We detected numerous sites under positive selection in both pgm and pho. Two functional domains have been described in the pgm sequence: a catalytic domain and a metal ion binding domain . The first site of the catalytic domain and the last site of the metal ion-binding domain differed between plastidic- and cytosolic-expressed paralog sequences but were not found to have evolved under positive selection (Figure 3B). Additionally, none of the pgm sites under positive selection occurred in these functional domains (Figure 3B). However, the sites we detected may be good candidates for future functional studies and help to reveal still unknown domains. Similarly, sites detected under positive selection in pho genes, for which no functional region is described, could help in the identification of crucial regions in this protein.

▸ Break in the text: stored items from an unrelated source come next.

/-! ### States and the correction (R291, R292) -/

/-- The update of the correction by a valid window of a length in microseconds. -/
def State.egoUpdate (s : State) (slot len : Nat) (x : List FVal) (sigma : FVal) : State :=
  let dt := fRat ((len : Rat) / 1000000)
  let e := s.ego slot
  let w := x.take 3
  let v := fmatvec ((s.baseRot slot).map f32) (x.drop 3)
  let step := fun (a : List Nat) (d : List FVal) =>
    (List.range 3).map fun i => fadd (f32 ((a[i]?).getD 0)) (fmul (fAt d i) dt)
  let r := step e.r w
  let t := step e.t v
  if s.flag .CAL_MOUNT slot then
    let s := s.onEgo slot fun z => { z with r := r.map toF32, t := t.map toF32 }
    s.wr .EGO_DRIFT_MM slot (toF32 (fadd (f32 (s.rd .EGO_DRIFT_MM slot)) (fmul sigma dt)))
  else
    let leak := fsub (fInt 1) (fdiv (fRat ((len : Rat) / 1000)) (fInt (s.rd .EGO_LEAK slot)))
    s.onEgo slot fun z => { z with r := r.map fun a => toF32 (fmul a leak), t := t.map fun a => toF32 (fmul a leak) }

/-- The limit that a head in CONV exceeds, as the state it enters (Table FT-4). -/
def State.egoLimit (s : State) (slot : Nat) : Option Nat :=
  let above := fun (l : List Nat) (lim : Rat) => match sqNorm l with | some q => decide (lim * lim < q) | none => true
  let e := s.ego slot
  if s.flag .CAL_MOUNT slot then
    if flt (fInt (s.rd .EGO_LIM_T slot)) (f32 (s.rd .EGO_DRIFT_MM slot)) then some 3 else none
  else if above e.r ((s.rd .EGO_LIM_A slot : Rat) / 1000) || above e.t (s.rd .EGO_LIM_T slot) then some 2
  else none

/-- The Ego unit solves the window that closes (R290 to R293); `a` and `b`: the window in microseconds. -/
def State.egoSolve (s : State) (slot win a b : Nat) : State :=
  if !s.flag .EGO_CTRL_EN slot || !s.egoLive then s
  else
    let vs := (s.ego slot).vecs.filter fun f => f.win ≤ win
    let s := s.onEgo slot fun e => { e with vecs := e.vecs.filter fun f => win < f.win }
    let (x, n, ok, sigma) := s.egoFit slot vs
    let s := s.wr .EGO_STAT_SUPPORT slot n
    let s := s.each (List.range 6) fun s i => s.wr .EGO_TWIST (6 * slot + i) (toF32 (fAt x i))
    let s := s.onEgo slot fun e =>
      { e with
        valid := if ok then e.valid + 1 else 0, invalid := if ok then 0 else e.invalid + 1, sigma := toF32 sigma
        waits := if s.flag .EGO_CTRL_XCHK_EN slot then e.waits ++ [⟨a * 1000, b * 1000, x.map toF32⟩] else e.waits }
    let conv := s.rd .EGO_CONV slot
    let e := s.ego slot
    match s.rd .EGO_STAT_STATE slot with
    | 0 => if conv ≤ e.valid then (s.onEgo slot fun e => { e with disagree := 0 }).wr .EGO_STAT_STATE slot 1 else s
    | 1 =>
      let s := if ok then s.egoUpdate slot (b - a) x sigma else s
      match s.egoLimit slot with
      | some st => s.suspend slot st
      | none => if !ok && conv ≤ e.invalid then s.wr .EGO_STAT_STATE slot 0 else s
    | _ => s

/-! ### The cross-check (R293, R527) -/

/-- The mean of a chain's qualifying outputs in a window, exact; none without any, or where the scale is not finite. -/
def State.refMean (s : State) (slot chain a b : Nat) : Option Rat :=
  let l := (s.ego slot).refs.filter fun r => r.chain == chain && r.good && a ≤ r.stamp && r.stamp < b
  match f32 (s.rd .CH_SCALE chain) with
  | .fin q => if l.isEmpty then none else some (((l.map EgoRef.value).sum : Rat) / 256 * q / l.length)
  | _ => none

/-- Whether two vectors differ by more than a limit: exact squares. DESIGN CHOICE: an estimate that is not finite, as that of a window
without vectors, disagrees. -/
def farApart (x : List FVal) (y : List Rat) (lim : Rat) : Bool :=
  let d := (x.zip y).map fun p => match p.1 with | .fin q => some ((q - p.2) * (q - p.2)) | _ => none
  if d.any Option.isNone then true else decide (lim * lim < (d.filterMap id).sum)

/-- EGO_XCHK_COMPARE: the oldest window that waits. It is compared once every chain has produced an output after its end;
it is given up 16 windows later (R527). -/
def execEgoXchkCompare (slot : Fin 256) (s : State) : Out :=
  let e := s.ego slot.val
  match e.waits with
  | [] => done s
  | w :: rest =>
    let c := s.rd .EGO_CTRL_XCHK_SRC slot.val
    let chains := (List.range 6).map (c + ·)
    let ready := chains.all fun k => e.refs.any fun r => r.chain == k && w.to_ ≤ r.stamp
    let old := w.to_ + 16 * (w.to_ - w.from_) ≤ s.now
    if !ready && !old then done s
    else
      let means := chains.map fun k => s.refMean slot.val k w.from_ w.to_
      let next := match rest with | [] => w.to_ | v :: _ => v.from_
      let s := s.onEgo slot.val fun e => { e with waits := rest, refs := e.refs.filter fun r => next ≤ r.stamp }
      if !ready || means.any Option.isNone then done s
      else
        let m := means.filterMap id
        let x := w.twist.map f32
        let bad := farApart (x.take 3) (m.take 3) ((s.rd .XCHK_W slot.val : Rat) / 1000) ||
          farApart (x.drop 3) (m.drop 3) (s.rd .XCHK_V slot.val)
        let s := s.onEgo slot.val fun e => { e with disagree := if bad then e.disagree + 1 else 0 }
        if bad ∧ s.rd .EGO_STAT_STATE slot.val = 1 ∧ s.rd .XCHK_N slot.val ≤ (s.ego slot.val).disagree then
          done (s.suspend slot.val 4)
        else done s

/-- EGO_CLR: a suspended head leaves its state, and the correction is zero (Table FT-6). -/
def execEgoClr (who : Agent) (slot : Fin 256) (s : State) : Out :=
  match s.letIn who .EGO_CTRL_CLR slot.val with
  | .error s => done s
  | .ok s =>
    let s := s.onEgo slot.val fun e => { e with r := [0, 0, 0], t := [0, 0, 0] }
    if s.suspended slot.val then done ((s.egoUnconv slot.val).wr .EGO_DRIFT_MM slot.val 0) else done s

end Sys2Proof.Machine
end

Along the branch that gave rise to the pgm cytosolic paralogs (D1b), positive selection was detected at 4 sites and was accompanied by changes in amino acid residues (Figure 3B). At position R361, amino acid residues with hydrophobic side chains replaced amino acid residues with positively charged side chains. This has likely modified the tertiary structure of the protein and its function and/or allosteric regulation since proteins are usually more stable with hydrophobic residues in the internal part of proteins (to avoid hydrophilic contact) while positively charged (polar) amino acids are mostly found on the protein surface.
At position S249, all paralogs shared the same amino acid encoded however by distinct codons, TCN for plastidic paralogs and ancestral sequence but AGY for cytosolic paralogs. Such a pattern of changes that involves multiple mutations could be explained by an initial deleterious mutation compensated by selection on subsequent mutations that restored the identity of the S residue.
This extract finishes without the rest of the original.